/-! ### One sampled turn -/

theorem agree_sampledLevel (p : Pin) (s : State) : Agree [sampledLevel p s] s.samples := by
  unfold sampledLevel
  split
  next l ls hs => exact .inl ⟨ls, hs.symm⟩
  next hs => exact .inr (hs ▸ List.nil_prefix)

theorem afterSample_eq (s : State) : ∃ n, afterSample s = { s with samples := s.samples.drop 1, draws := n } := by
  unfold afterSample
  split
  next l ls hs => exact ⟨s.draws, by rw [hs]; rfl⟩
  next hs => exact ⟨s.draws + 1, by simp [hs]⟩

theorem nextClock_eq (s : State) : ∃ d, Agree [d] s.timeSteps ∧ nextClock s = s.clock + d := by
  unfold nextClock
  split
  next d ds hs => exact ⟨d, .inl ⟨ds, hs.symm⟩, rfl⟩
  next hs => exact ⟨_, .inr (hs ▸ List.nil_prefix), rfl⟩

theorem afterReadTime_eq (s : State) :
    ∃ n, afterReadTime s = { s with timeSteps := s.timeSteps.drop 1, clock := nextClock s, draws := n } := by
  unfold afterReadTime
  split
  next d ds hs => exact ⟨s.draws, by rw [hs]; rfl⟩
  next hs => exact ⟨s.draws + 1, by simp [hs]⟩

/-- A sampled turn takes one sample and one time step, listed or free (R69, R70). -/
theorem withSample_drawn (c : Nat) (s : State) :
    ∃ l d n, Agree [l] s.samples ∧ Agree [d] s.timeSteps ∧ ∀ f, withSample f c s = { s with
      chans := s.chans.set c (f s.cfg l (BitVec.ofNat 64 ((s.clock + d) % 2 ^ s.cfg.tsW)) (s.chan c))
      samples := s.samples.drop 1, timeSteps := s.timeSteps.drop 1, clock := s.clock + d, draws := n } := by
  obtain ⟨n, hsample⟩ := afterSample_eq s
  obtain ⟨d, hd, hclock⟩ := nextClock_eq (afterSample s)
  obtain ⟨n', hread⟩ := afterReadTime_eq (afterSample s)
  rw [afterSample_timeSteps] at hd
  rw [afterSample_clock] at hclock
  refine ⟨_, d, n', agree_sampledLevel (s.chan c).snsPin s, hd, fun f => ?_⟩
  rw [withSample_eq, hread, readTime, hclock, hsample]
  rfl

theorem withSample_takesDraws (f : Config → Level → Timestamp → Channel → Channel) (c : Nat) (s : State) :
    ∃ l d, TakesDraws (withSample f c) s [l] [d] := by
  obtain ⟨l, d, n, hl, hd, hturn⟩ := withSample_drawn c s
  refine ⟨l, d, rfl, hl, hd, by rw [hturn]; rfl, by rw [hturn]; rfl, fun rs ts k => ?_⟩
  rw [withSample_listed f c (relist ([l] ++ rs) ([d] ++ ts) k s) l rs d ts rfl rfl, hturn]
  rfl

/-! ### The phases -/

/-- A loop whose turns sample the channels of `sampled` takes as many draws as these are, from any state with the parameters and the
sensor pins of `s`. -/
theorem foldl_takesDraws {s : State} {F : Nat → State → State} {sampled : Nat → Bool}
    {f : Config → Level → Timestamp → Channel → Channel} (hblind : ∀ c, LatchBlind (F c))
    (hF : ∀ c t, t.cfg = s.cfg → (∀ d, (t.chan d).snsPin = (s.chan d).snsPin) →
      F c t = if sampled c then withSample f c t else t) (l : List Nat) (t : State) (hcfg : t.cfg = s.cfg)
    (hpins : ∀ d, (t.chan d).snsPin = (s.chan d).snsPin) :
    ∃ raws ds, raws.length = (l.filter sampled).length ∧
      TakesDraws (fun u => l.foldl (fun v c => F c v) u) t raws ds := by
  induction l generalizing t with
  | nil => exact ⟨[], [], rfl, .none fun _ _ _ => rfl⟩
  | cons c l ih =>
    obtain ⟨raws, ds, hlen, hrest⟩ := ih (F c t) (((hblind c).cfg t).trans hcfg) fun d => ((hblind c).snsPin t d).trans (hpins d)
    have hturn := hF c t hcfg hpins
    have hrelisted : ∀ rs ts n, F c (relist rs ts n t) =
        if sampled c then withSample f c (relist rs ts n t) else relist rs ts n t :=
      fun rs ts n => hF c (relist rs ts n t) hcfg hpins
    cases hc : sampled c
    · simp only [hc, Bool.false_eq_true, if_false] at hturn hrelisted
      have hhead : TakesDraws (F c) t [] [] := .none fun rs ts n => by rw [hrelisted, hturn]
      exact ⟨_, _, by rw [List.filter_cons_of_neg (by simp [hc]), List.nil_append, hlen], hhead.comp hrest⟩
    · simp only [hc, if_true] at hturn hrelisted
      obtain ⟨raw, d, hsample⟩ := withSample_takesDraws f c t
      have hhead : TakesDraws (F c) t [raw] [d] :=
        ⟨rfl, hsample.agreeSamples, hsample.agreeSteps, by rw [hturn]; exact hsample.samples,
          by rw [hturn]; exact hsample.timeSteps, fun rs ts n => by rw [hrelisted, hturn]; exact hsample.listed rs ts n⟩
      exact ⟨_, _, by rw [List.filter_cons_of_pos hc, List.length_append, hlen, List.length_cons]; simp [Nat.add_comm],
        hhead.comp hrest⟩

theorem edgePath_takesDraws {m : BitVec 32} {s : State} {sampled : Nat → Bool}
    (hsampled : ∀ c, sampled c = (m.getLsbD c && pollSamples s c)) :
    ∃ raws ds, raws.length = drawsBelow sampled s.cfg.n ∧ TakesDraws (edgePath m) s raws ds := by
  have hloop := foldl_takesDraws (s := s) (sampled := sampled) (f := resolveAndRetarget) (latchBlind_edgePathAt m)
    (fun c t hcfg hpins => by rw [edgePathAt, hsampled, pollSamples, Channel.snsOk, Channel.snsOk, hpins, hcfg])
    (List.range s.cfg.n) s rfl fun _ => rfl
  obtain ⟨raws, ds, hlen, h⟩ := hloop
  exact ⟨raws, ds, hlen, h.length, h.agreeSamples, h.agreeSteps, h.samples, h.timeSteps, h.listed⟩

theorem pollPath_takesDraws (s : State) :
    ∃ raws ds, raws.length = (if s.pollEn then drawsBelow (pollSamples s) s.cfg.n else 0) ∧
      TakesDraws pollPath s raws ds := by
  have hloop := foldl_takesDraws (s := s) (sampled := pollSamples s) (f := pollChannel) latchBlind_pollPathAt
    (fun c t hcfg hpins => by rw [pollPathAt, pollSamples, Channel.snsOk, Channel.snsOk, hpins, hcfg])
    (List.range s.cfg.n) s rfl fun _ => rfl
  have hrelisted : ∀ rs ts n, pollPath (relist rs ts n s) =
      if s.pollEn then (relist rs ts n s).forChannels pollPathAt else relist rs ts n s := fun _ _ _ => rfl
  cases hpoll : s.pollEn
  · exact ⟨[], [], rfl, .none fun rs ts n => by simp [pollPath, relist, hpoll]⟩
  · obtain ⟨raws, ds, hlen, h⟩ := hloop
    have hon : pollPath s = s.forChannels pollPathAt := by simp [pollPath, hpoll]
    exact ⟨raws, ds, hlen, h.length, h.agreeSamples, h.agreeSteps, by rw [hon]; exact h.samples, by rw [hon]; exact h.timeSteps,
      fun rs ts n => by rw [hrelisted, hpoll, hon]; exact h.listed rs ts n⟩

theorem tickAt_relist (rs : List Level) (ts : List Nat) (n c : Nat) (s : State) :
    tickAt c (relist rs ts n s) = relist rs ts n (tickAt c s) := by
  have hchan : (relist rs ts n s).chan c = s.chan c := rfl
  unfold tickAt
  rw [hchan]
  split <;> rfl

theorem fadePath_relist (rs : List Level) (ts : List Nat) (n : Nat) (s : State) :
    fadePath (relist rs ts n s) = relist rs ts n (fadePath s) :=
  forChannels_commutes (relist rs ts n) s tickAt rfl (tickAt_relist rs ts n)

- _What the exercise asks_: Write out the records again, exactly as given.

- _Reply_:
/-! ### One sampled turn -/

theorem agree_sampledLevel (p : Pin) (s : State) : Agree [sampledLevel p s] s.samples := by
  unfold sampledLevel
  split
  next l ls hs => exact .inl ⟨ls, hs.symm⟩
  next hs => exact .inr (hs ▸ List.nil_prefix)

theorem afterSample_eq (s : State) : ∃ n, afterSample s = { s with samples := s.samples.drop 1, draws := n } := by
  unfold afterSample
  split
  next l ls hs => exact ⟨s.draws, by rw [hs]; rfl⟩
  next hs => exact ⟨s.draws + 1, by simp [hs]⟩

theorem nextClock_eq (s : State) : ∃ d, Agree [d] s.timeSteps ∧ nextClock s = s.clock + d := by
  unfold nextClock
  split
  next d ds hs => exact ⟨d, .inl ⟨ds, hs.symm⟩, rfl⟩
  next hs => exact ⟨_, .inr (hs ▸ List.nil_prefix), rfl⟩

theorem afterReadTime_eq (s : State) :
    ∃ n, afterReadTime s = { s with timeSteps := s.timeSteps.drop 1, clock := nextClock s, draws := n } := by
  unfold afterReadTime
  split
  next d ds hs => exact ⟨s.draws, by rw [hs]; rfl⟩
  next hs => exact ⟨s.draws + 1, by simp [hs]⟩

/-- A sampled turn takes one sample and one time step, listed or free (R69, R70). -/
theorem withSample_drawn (c : Nat) (s : State) :
    ∃ l d n, Agree [l] s.samples ∧ Agree [d] s.timeSteps ∧ ∀ f, withSample f c s = { s with
      chans := s.chans.set c (f s.cfg l (BitVec.ofNat 64 ((s.clock + d) % 2 ^ s.cfg.tsW)) (s.chan c))
      samples := s.samples.drop 1, timeSteps := s.timeSteps.drop 1, clock := s.clock + d, draws := n } := by
  obtain ⟨n, hsample⟩ := afterSample_eq s
  obtain ⟨d, hd, hclock⟩ := nextClock_eq (afterSample s)
  obtain ⟨n', hread⟩ := afterReadTime_eq (afterSample s)
  rw [afterSample_timeSteps] at hd
  rw [afterSample_clock] at hclock
  refine ⟨_, d, n', agree_sampledLevel (s.chan c).snsPin s, hd, fun f => ?_⟩
  rw [withSample_eq, hread, readTime, hclock, hsample]
  rfl

theorem withSample_takesDraws (f : Config → Level → Timestamp → Channel → Channel) (c : Nat) (s : State) :
    ∃ l d, TakesDraws (withSample f c) s [l] [d] := by
  obtain ⟨l, d, n, hl, hd, hturn⟩ := withSample_drawn c s
  refine ⟨l, d, rfl, hl, hd, by rw [hturn]; rfl, by rw [hturn]; rfl, fun rs ts k => ?_⟩
  rw [withSample_listed f c (relist ([l] ++ rs) ([d] ++ ts) k s) l rs d ts rfl rfl, hturn]
  rfl

/-! ### The phases -/

/-- A loop whose turns sample the channels of `sampled` takes as many draws as these are, from any state with the parameters and the
sensor pins of `s`. -/
theorem foldl_takesDraws {s : State} {F : Nat → State → State} {sampled : Nat → Bool}
    {f : Config → Level → Timestamp → Channel → Channel} (hblind : ∀ c, LatchBlind (F c))
    (hF : ∀ c t, t.cfg = s.cfg → (∀ d, (t.chan d).snsPin = (s.chan d).snsPin) →
      F c t = if sampled c then withSample f c t else t) (l : List Nat) (t : State) (hcfg : t.cfg = s.cfg)
    (hpins : ∀ d, (t.chan d).snsPin = (s.chan d).snsPin) :
    ∃ raws ds, raws.length = (l.filter sampled).length ∧
      TakesDraws (fun u => l.foldl (fun v c => F c v) u) t raws ds := by
  induction l generalizing t with
  | nil => exact ⟨[], [], rfl, .none fun _ _ _ => rfl⟩
  | cons c l ih =>
    obtain ⟨raws, ds, hlen, hrest⟩ := ih (F c t) (((hblind c).cfg t).trans hcfg) fun d => ((hblind c).snsPin t d).trans (hpins d)
    have hturn := hF c t hcfg hpins
    have hrelisted : ∀ rs ts n, F c (relist rs ts n t) =
        if sampled c then withSample f c (relist rs ts n t) else relist rs ts n t :=
      fun rs ts n => hF c (relist rs ts n t) hcfg hpins
    cases hc : sampled c
    · simp only [hc, Bool.false_eq_true, if_false] at hturn hrelisted
      have hhead : TakesDraws (F c) t [] [] := .none fun rs ts n => by rw [hrelisted, hturn]
      exact ⟨_, _, by rw [List.filter_cons_of_neg (by simp [hc]), List.nil_append, hlen], hhead.comp hrest⟩
    · simp only [hc, if_true] at hturn hrelisted
      obtain ⟨raw, d, hsample⟩ := withSample_takesDraws f c t
      have hhead : TakesDraws (F c) t [raw] [d] :=
        ⟨rfl, hsample.agreeSamples, hsample.agreeSteps, by rw [hturn]; exact hsample.samples,
          by rw [hturn]; exact hsample.timeSteps, fun rs ts n => by rw [hrelisted, hturn]; exact hsample.listed rs ts n⟩
      exact ⟨_, _, by rw [List.filter_cons_of_pos hc, List.length_append, hlen, List.length_cons]; simp [Nat.add_comm],
        hhead.comp hrest⟩

theorem edgePath_takesDraws {m : BitVec 32} {s : State} {sampled : Nat → Bool}
    (hsampled : ∀ c, sampled c = (m.getLsbD c && pollSamples s c)) :
    ∃ raws ds, raws.length = drawsBelow sampled s.cfg.n ∧ TakesDraws (edgePath m) s raws ds := by
  have hloop := foldl_takesDraws (s := s) (sampled := sampled) (f := resolveAndRetarget) (latchBlind_edgePathAt m)
    (fun c t hcfg hpins => by rw [edgePathAt, hsampled, pollSamples, Channel.snsOk, Channel.snsOk, hpins, hcfg])
    (List.range s.cfg.n) s rfl fun _ => rfl
  obtain ⟨raws, ds, hlen, h⟩ := hloop
  exact ⟨raws, ds, hlen, h.length, h.agreeSamples, h.agreeSteps, h.samples, h.timeSteps, h.listed⟩

theorem pollPath_takesDraws (s : State) :
    ∃ raws ds, raws.length = (if s.pollEn then drawsBelow (pollSamples s) s.cfg.n else 0) ∧
      TakesDraws pollPath s raws ds := by
  have hloop := foldl_takesDraws (s := s) (sampled := pollSamples s) (f := pollChannel) latchBlind_pollPathAt
    (fun c t hcfg hpins => by rw [pollPathAt, pollSamples, Channel.snsOk, Channel.snsOk, hpins, hcfg])
    (List.range s.cfg.n) s rfl fun _ => rfl
  have hrelisted : ∀ rs ts n, pollPath (relist rs ts n s) =
      if s.pollEn then (relist rs ts n s).forChannels pollPathAt else relist rs ts n s := fun _ _ _ => rfl
  cases hpoll : s.pollEn
  · exact ⟨[], [], rfl, .none fun rs ts n => by simp [pollPath, relist, hpoll]⟩
  · obtain ⟨raws, ds, hlen, h⟩ := hloop
    have hon : pollPath s = s.forChannels pollPathAt := by simp [pollPath, hpoll]
    exact ⟨raws, ds, hlen, h.length, h.agreeSamples, h.agreeSteps, by rw [hon]; exact h.samples, by rw [hon]; exact h.timeSteps,
      fun rs ts n => by rw [hrelisted, hpoll, hon]; exact h.listed rs ts n⟩

theorem tickAt_relist (rs : List Level) (ts : List Nat) (n c : Nat) (s : State) :
    tickAt c (relist rs ts n s) = relist rs ts n (tickAt c s) := by
  have hchan : (relist rs ts n s).chan c = s.chan c := rfl
  unfold tickAt
  rw [hchan]
  split <;> rfl

theorem fadePath_relist (rs : List Level) (ts : List Nat) (n : Nat) (s : State) :
    fadePath (relist rs ts n s) = relist rs ts n (fadePath s) :=
  forChannels_commutes (relist rs ts n) s tickAt rfl (tickAt_relist rs ts n)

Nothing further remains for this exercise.